Attached at the Hip

by Erin Feith, Research Assistant
February 6, 2024

For centuries, the chatelaine came in clutch, providing a solution for the often pocket-less garments worn by women. Though known by a variety of names, the piece became best known by the French term for the mistress of a chateau, as its design and placement at the waist of a wearer mimicked that of the key rings carried by such estate owners. Both functional and fashionable, the chatelaine played a prominent role in women’s fashion over time.

Notepad from a chateleine in MCHS’s collection (top photo). Notepad by Unger Brothers of Newark. Other elements by Wm. B. Kerr & Company of Newark.

Formally given its French moniker by The World of Fashion magazine in 1828, the chatelaine consisted of a medallion from which chains or cords were suspended. With the medallion affixed to the waistband of one’s skirt via a hook or brooch pin, its chains supported any number of small items that the individual needed at hand. During the height of their popularity in the 18th century, the utilitarian piece, then most often known as an “equipage,” typically included practical tools, such as a watch, pocket knife, notebook and writing utensil. Further prioritizing functionality, others were outfitted with instruments geared toward sewing, nursing, and other pursuits.

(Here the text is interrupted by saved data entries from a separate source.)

theorem witness_StepFetchesDecodesOrStops :
    faultedState.faulted = some (.stackUnderflow 0x200) ∧
    ((State.reset.writePc 0xFFF).faulted = none ∧ 4096 ≤ (State.reset.writePc 0xFFF).pc.toNat + 1) ∧
    (State.reset.faulted = none ∧ State.reset.pc.toNat + 1 < 4096 ∧ decode State.reset.wordAtPc = .unknown) ∧
    (about 0x6007 (State.reset.writePc 0x201)).faulted = none ∧
    (about 0x6007 (State.reset.writePc 0x201)).pc.toNat + 1 < 4096 ∧
    decode (about 0x6007 (State.reset.writePc 0x201)).wordAtPc = .instr (.ldImm 0 0x07) := by decide

theorem witness_SysWordsFault :
    (about 0x0FFF State.reset).faulted = none ∧ (about 0x0FFF State.reset).pc.toNat + 1 < 4096 ∧
    (about 0x0FFF State.reset).wordAtPc.toNat < 0x1000 ∧ (about 0x0FFF State.reset).wordAtPc.toNat ≠ 0x00E0 ∧
    (about 0x0FFF State.reset).wordAtPc.toNat ≠ 0x00EE := by decide

theorem witness_WithFetchWordRunsTheWord : decodeTableWord 16 0xFF65 = some (.ldVxMem 15) := by decide

theorem witness_ClsUnlightsEveryPixel : (0x00E0 : Word).toNat = 0x00E0 := by decide

/-- A word; the access of 0 rows above memory, the last that fits and the first that does not; a covered pixel that is
lit; and a display with no lit pixel at all. -/
theorem witness_DrwXorsTheSpriteAndReportsCollision :
    (0xDFFF : Word).toNat = 0xD000 + 256 * (15 : Reg).val + 16 * (15 : Reg).val + (15 : Fin 16).val ∧
    ((0 : Fin 16).val = 0 ∨ (State.reset.writeI 0xFFFF).i.toNat + (0 : Fin 16).val ≤ 4096) ∧
    ((15 : Fin 16).val = 0 ∨ (State.reset.writeI 0xFF1).i.toNat + (15 : Fin 16).val ≤ 4096) ∧
    (0 < (15 : Fin 16).val ∧ 4096 < (State.reset.writeI 0xFF2).i.toNat + (15 : Fin 16).val) ∧
    (State.reset.writeDisplay (Display.cleared.setPixel 3 4 true)).display.pixel 3 4 = true ∧
    State.reset.display = Display.cleared := by decide

theorem witness_sprite_covers :
    SpriteCovers (State.reset.writeDisplay (Display.cleared.setPixel 3 4 true)) 0 1 5 3 4 :=
  ⟨4, 3, by decide⟩

theorem witness_no_covered_pixel_is_lit :
    ¬∃ (px : Fin 64) (py : Fin 32), SpriteCovers State.reset 0 1 5 px py ∧ State.reset.display.pixel px py = true := by
  rintro ⟨px, py, -, h⟩
  exact Bool.noConfusion ((Display.pixel_cleared px py).symm.trans h)

/-- The cleared display has covered pixels that are unlit; with no row drawn no pixel is covered. -/
theorem witness_DrawingTwiceRestoresTheDisplay :
    ((0 : Reg) ≠ VF ∧ (1 : Reg) ≠ VF ∧ State.reset.i.toNat + (5 : Fin 16).val ≤ 4096) ∧
    (SpriteCovers State.reset 0 1 5 3 4 ∧ State.reset.display.pixel 3 4 = false) ∧
    ¬∃ (px : Fin 64) (py : Fin 32), SpriteCovers State.reset 0 1 0 px py ∧ State.reset.display.pixel px py = false :=
  ⟨by decide, ⟨⟨4, 3, by decide⟩, by decide⟩, by
    rintro ⟨px, py, ⟨row, col, h, -⟩, -⟩
    exact absurd h (Nat.not_lt_zero row)⟩

theorem witness_RetPopsThePc :
    (0x00EE : Word).toNat = 0x00EE ∧ ({ State.reset with sp := 16 } : State).sp.val = (15 : Fin 16).val + 1 ∧
    ({ State.reset with sp := 1 } : State).sp.val = (0 : Fin 16).val + 1 ∧ State.reset.sp.val = 0 := by decide

theorem witness_JpSetsThePc : (0x1FFF : Word).toNat = 0x1000 + (0xFFF : Addr12).toNat := by decide

theorem witness_CallPushesItsOwnAddress :
    (0x2FFF : Word).toNat = 0x2000 + (0xFFF : Addr12).toNat ∧ ({ State.reset with sp := 15 } : State).sp.val < 16 ∧
    ({ State.reset with sp := 16 } : State).sp.val = 16 := by decide

theorem witness_CallThenRetComesBackToTheCall : ({ State.reset with sp := 15 } : State).sp.val < 16 := by decide

theorem witness_ImmediateSkips :
    (0x3FFF : Word).toNat = 0x3000 + 256 * (15 : Reg).val + (0xFF : Byte).toNat ∧
    (0x4FFF : Word).toNat = 0x4000 + 256 * (15 : Reg).val + (0xFF : Byte).toNat := by decide

theorem witness_RegisterSkips :
    (0x5FF0 : Word).toNat = 0x5000 + 256 * (15 : Reg).val + 16 * (15 : Reg).val ∧
    (0x9FF0 : Word).toNat = 0x9000 + 256 * (15 : Reg).val + 16 * (15 : Reg).val ∧
    (((0x5001 : Word).toNat / 0x1000 = 0x5 ∨ (0x5001 : Word).toNat / 0x1000 = 0x9) ∧ (0x5001 : Word).toNat % 16 ≠ 0) ∧
    ((0x9FFF : Word).toNat / 0x1000 = 0x5 ∨ (0x9FFF : Word).toNat / 0x1000 = 0x9) ∧ (0x9FFF : Word).toNat % 16 ≠ 0 := by
  decide

theorem witness_JpV0AddsExactly : (0xBFFF : Word).toNat = 0xB000 + (0xFFF : Addr12).toNat := by decide

theorem witness_RegisterLoads :
    (0x6FFF : Word).toNat = 0x6000 + 256 * (15 : Reg).val + (0xFF : Byte).toNat ∧
    (0x8FF0 : Word).toNat = 0x8000 + 256 * (15 : Reg).val + 16 * (15 : Reg).val := by decide

theorem witness_AddImmediateWrapsWithoutAFlag :
    (0x7FFF : Word).toNat = 0x7000 + 256 * (15 : Reg).val + (0xFF : Byte).toNat := by decide

theorem witness_BitwiseOperations :
    (0x8FF1 : Word).toNat = 0x8001 + 256 * (15 : Reg).val + 16 * (15 : Reg).val ∧
    (0x8FF2 : Word).toNat = 0x8002 + 256 * (15 : Reg).val + 16 * (15 : Reg).val ∧
    (0x8FF3 : Word).toNat = 0x8003 + 256 * (15 : Reg).val + 16 * (15 : Reg).val := by decide

theorem witness_AddSetsTheCarry :
    (0x8FF4 : Word).toNat = 0x8004 + 256 * (15 : Reg).val + 16 * (15 : Reg).val ∧ (14 : Reg) ≠ VF := by decide

theorem witness_SubtractionsSetNoBorrow :
    (0x8FF5 : Word).toNat = 0x8005 + 256 * (15 : Reg).val + 16 * (15 : Reg).val ∧
    (0x8FF7 : Word).toNat = 0x8007 + 256 * (15 : Reg).val + 16 * (15 : Reg).val ∧ (14 : Reg) ≠ VF := by decide

theorem witness_ShrShiftsRightIntoVf :
    (0x8FF6 : Word).toNat = 0x8006 + 256 * (15 : Reg).val + 16 * (15 : Reg).val ∧ (14 : Reg) ≠ VF ∧ (15 : Reg) = VF := by
  decide

theorem witness_ShlShiftsLeftIntoVf :
    (0x8FFE : Word).toNat = 0x800E + 256 * (15 : Reg).val + 16 * (15 : Reg).val ∧ (14 : Reg) ≠ VF ∧ (15 : Reg) = VF := by
  decide

theorem witness_AddressRegisterInstructions :
    (0xAFFF : Word).toNat = 0xA000 + (0xFFF : Addr12).toNat ∧
    (0xFF1E : Word).toNat = 0xF01E + 256 * (15 : Reg).val ∧ (0xFF29 : Word).toNat = 0xF029 + 256 * (15 : Reg).val := by
  decide

theorem witness_RndMasksOneFreshDraw :
    (0xCF7F : Word).toNat = 0xC000 + 256 * (15 : Reg).val + (0x7F : Byte).toNat ∧
    (0x7F : Byte).getLsbD (7 : Fin 8).val = false := by decide

theorem witness_TimerInstructions :
    (0xFF07 : Word).toNat = 0xF007 + 256 * (15 : Reg).val ∧ (0xFF15 : Word).toNat = 0xF015 + 256 * (15 : Reg).val ∧
    (0xFF18 : Word).toNat = 0xF018 + 256 * (15 : Reg).val := by decide

theorem witness_KeySkips :
    (0xEF9E : Word).toNat = 0xE09E + 256 * (15 : Reg).val ∧ (0xEFA1 : Word).toNat = 0xE0A1 + 256 * (15 : Reg).val ∧
    ((withV [(0, 15)]).readV 0).toNat = (15 : Fin 16).val ∧ ((withV [(0, 16)]).readV 0).toNat > 15 := by decide

theorem witness_KeyWaitStoresTheLowestKey :
    (0xFF0A : Word).toNat = 0xF00A + 256 * (15 : Reg).val ∧ (∀ k : Fin 16, State.reset.key k = false) ∧
    ((State.reset.setKey 15 true).key 15 = true ∧
      ∀ j : Fin 16, j < 15 → (State.reset.setKey 15 true).key j = false) ∧
    (State.reset.setKey 0 true).key 0 = true ∧ ∀ j : Fin 16, j < 0 → (State.reset.setKey 0 true).key j = false := by
  decide

theorem witness_AKeyPressEndsTheWait :
    (about 0xFF0A State.reset).faulted = none ∧ (about 0xFF0A State.reset).pc.toNat + 1 < 4096 ∧
    (∀ k : Fin 16, (about 0xFF0A State.reset).key k = false) ∧
    decode (about 0xFF0A State.reset).wordAtPc = .instr (.ldVxK 15) := by decide

theorem witness_MemoryAccessesAreChecked :
    ((0 : Nat) = 0 ∨ 70000 + 0 ≤ 4096) ∧ ((16 : Nat) = 0 ∨ 4080 + 16 ≤ 4096) ∧ (0 < 16 ∧ 4096 < 4081 + 16) ∧
    (([] : List Byte) = [] ∨ 70000 + ([] : List Byte).length ≤ 4096) ∧
    (([1] : List Byte) = [] ∨ 4095 + ([1] : List Byte).length ≤ 4096) ∧
    0 < ([1] : List Byte).length ∧ 4096 < 4096 + ([1] : List Byte).length := by decide

theorem witness_LdBStoresTheDecimalDigits :
    (0xFF33 : Word).toNat = 0xF033 + 256 * (15 : Reg).val ∧ (State.reset.writeI 0xFFD).i.toNat + 2 < 4096 ∧
    4096 ≤ (State.reset.writeI 0xFFE).i.toNat + 2 := by decide

theorem witness_LdMemStoresTheRegisters :
    (0xFF55 : Word).toNat = 0xF055 + 256 * (15 : Reg).val ∧
    (State.reset.writeI 0xFF0).i.toNat + (15 : Reg).val < 4096 ∧
    4096 ≤ (State.reset.writeI 0xFF1).i.toNat + (15 : Reg).val := by decide

theorem witness_LdVxMemLoadsTheRegisters :
    (0xFF65 : Word).toNat = 0xF065 + 256 * (15 : Reg).val ∧
    (State.reset.writeI 0xFF0).i.toNat + (15 : Reg).val < 4096 ∧
    4096 ≤ (State.reset.writeI 0xFF1).i.toNat + (15 : Reg).val := by decide

theorem witness_NextFetchSeesTheStore :
    (State.reset.writeI 0x202).i.toNat + (1 : Reg).val < 4096 ∧ (1 : Reg) ≤ 1 ∧ (1 : Reg).val = (0 : Reg).val + 1 ∧
    (State.reset.writeI 0x202).pc.toNat + 2 < 65536 ∧
    (State.reset.writeI 0x202).pc.toNat + 2 = (State.reset.writeI 0x202).i.toNat + (0 : Reg).val := by decide

theorem witness_CanonicalMemoriesThatReadAlikeAreEqual :
    (withBytes 0xFFE [1, 2]).mem.wf = true ∧ ((withBytes 0xFFE [1, 0]).mem.write 0xFFF 2).wf = true ∧
    ∀ a : Nat, (withBytes 0xFFE [1, 2]).mem.read a = ((withBytes 0xFFE [1, 0]).mem.write 0xFFF 2).read a :=
  ⟨by decide, by decide, fun _ => rfl⟩

theorem witness_FaultsArePrecise : ∃ t, step State.reset = .next t ∧ t.faulted = some (.unknownOpcode 0) :=
  ⟨_, rfl, rfl⟩

/-- One step for each fault a step can raise. -/
theorem witness_StepFaultsHaveTheListedCauses :
    (∃ t, step (about 0x2300 { State.reset with sp := 16 }) = .next t ∧ t.faulted = some (.stackOverflow 0x200)) ∧
    (∃ t, step (about 0x00EE State.reset) = .next t ∧ t.faulted = some (.stackUnderflow 0x200)) ∧
    (∃ t, step (State.reset.writePc 0x10FE) = .next t ∧ t.faulted = some (.memoryOutOfRange 0x10FE)) ∧
    (∃ t, step (about 0xD001 (State.reset.writeI 0x1000)) = .next t ∧ t.faulted = some (.memoryOutOfRange 0x1000)) ∧
    (∃ t, step State.reset = .next t ∧ t.faulted = some (.unknownOpcode 0)) ∧
    ∃ t, step (about 0xE09E (withV [(0, 16)])) = .next t ∧ t.faulted = some (.keyIndexOutOfRange 16) :=
  ⟨⟨_, rfl, rfl⟩, ⟨_, rfl, rfl⟩, ⟨_, rfl, rfl⟩, ⟨_, rfl, rfl⟩, ⟨_, rfl, rfl⟩, ⟨_, rfl, rfl⟩⟩

theorem witness_AFaultIsSticky :
    faultedState.faulted = some (.stackUnderflow 0x200) ∧ HostOp.tickTimers ≠ .construct ∧
    ∃ p, hostOp conventionalFont .tickTimers faultedState = .next p :=
  ⟨rfl, by decide, _, rfl⟩

theorem witness_StepChangesOnlyWhatItsInstructionNames :
    (∃ t, step (about 0xF115 (withV [(1, 5)])) = .next t ∧ t.dt ≠ (about 0xF115 (withV [(1, 5)])).dt) ∧
    (about 0xF115 (withV [(1, 5)])).pc.toNat + 1 < 4096 ∧
    decode (about 0xF115 (withV [(1, 5)])).wordAtPc = .instr (.ldDtVx 1) ∧
    writesReg (.ldDtVx 1) 1 = false ∧
    ∃ t, step (about 0xF118 (withV [(1, 5)])) = .next t ∧ t.st ≠ (about 0xF118 (withV [(1, 5)])).st :=
  ⟨⟨_, rfl, by decide⟩, by decide, by decide, by decide, _, rfl, by decide⟩

/-- The two stores, the call and the drawing at the ends of their ranges, each with a byte on either side, a slot or a
pixel that the statement says is kept. -/
theorem witness_stores_call_and_drawing_keep_the_rest :
    ((∃ t, step (about 0xF033 (State.reset.writeI 0xFFD)) = .next t) ∧
      decode (about 0xF033 (State.reset.writeI 0xFFD)).wordAtPc = .instr (.ldB 0) ∧
      (0xFFC < (about 0xF033 (State.reset.writeI 0xFFD)).i.toNat ∧
        (about 0xF033 (State.reset.writeI 0xFFD)).i.toNat +
          (bcdDigits ((about 0xF033 (State.reset.writeI 0xFFD)).readV 0)).length ≤ 0x1000)) ∧
    ((∃ t, step (about 0xFF55 (State.reset.writeI 0xFF0)) = .next t) ∧
      decode (about 0xFF55 (State.reset.writeI 0xFF0)).wordAtPc = .instr (.ldMemVx 15) ∧
      (0xFEF < (about 0xFF55 (State.reset.writeI 0xFF0)).i.toNat ∧
        (about 0xFF55 (State.reset.writeI 0xFF0)).i.toNat +
          ((about 0xFF55 (State.reset.writeI 0xFF0)).regsUpTo 15).length ≤ 0x1000)) ∧
    ((∃ t, step (about 0x2300 { State.reset with sp := 15 }) = .next t) ∧
      decode (about 0x2300 { State.reset with sp := 15 }).wordAtPc = .instr (.call 0x300) ∧
      (14 : Fin 16).val ≠ (about 0x2300 { State.reset with sp := 15 }).sp.val) ∧
    (∃ t, step (about 0xD010 State.reset) = .next t) ∧
    decode (about 0xD010 State.reset).wordAtPc = .instr (.drw 0 1 0) ∧
    ¬SpriteCovers (about 0xD010 State.reset) 0 1 0 3 4 :=
  ⟨⟨⟨_, rfl⟩, by decide, by decide⟩, ⟨⟨_, rfl⟩, by decide, by decide⟩, ⟨⟨_, rfl⟩, by decide, by decide⟩, ⟨_, rfl⟩, by decide,
    fun ⟨row, _, h, _⟩ => absurd h (Nat.not_lt_zero row)⟩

Chateleine of gold, enamel, and diamonds held by The Metropolitan Museum of Art.

Gaining renewed interest in the mid-19th century, chatelaines were transformed into fashion pieces. Previously made of pinchbeck, an alloy of copper and zinc, they were increasingly created using gold, silver, and precious stones.  Indeed, chatelaines were sold by nearly all leading jewelers of the day, including Tiffany & Co., Fabergé, and Lalique. As an adornment worn to balls and other social occasions, they could include upwards of 10 chains boasting fans or perfume bottles. The distinct sound they made when their wearer walked or danced provided further prestige.

Chatelaines continued to be a part of ladies’ ensembles through the early 20th century, although its popularity had declined as changes in fashion ushered in larger handbags and a desire for smaller adornments like brooches. As women increasingly found work outside of the home, the piece also proved too cumbersome to be conducive to everyday wear. However, through its early combination of practicality and artistry, the chatelaine was an integral “pre-purse-sor” for accessories to follow.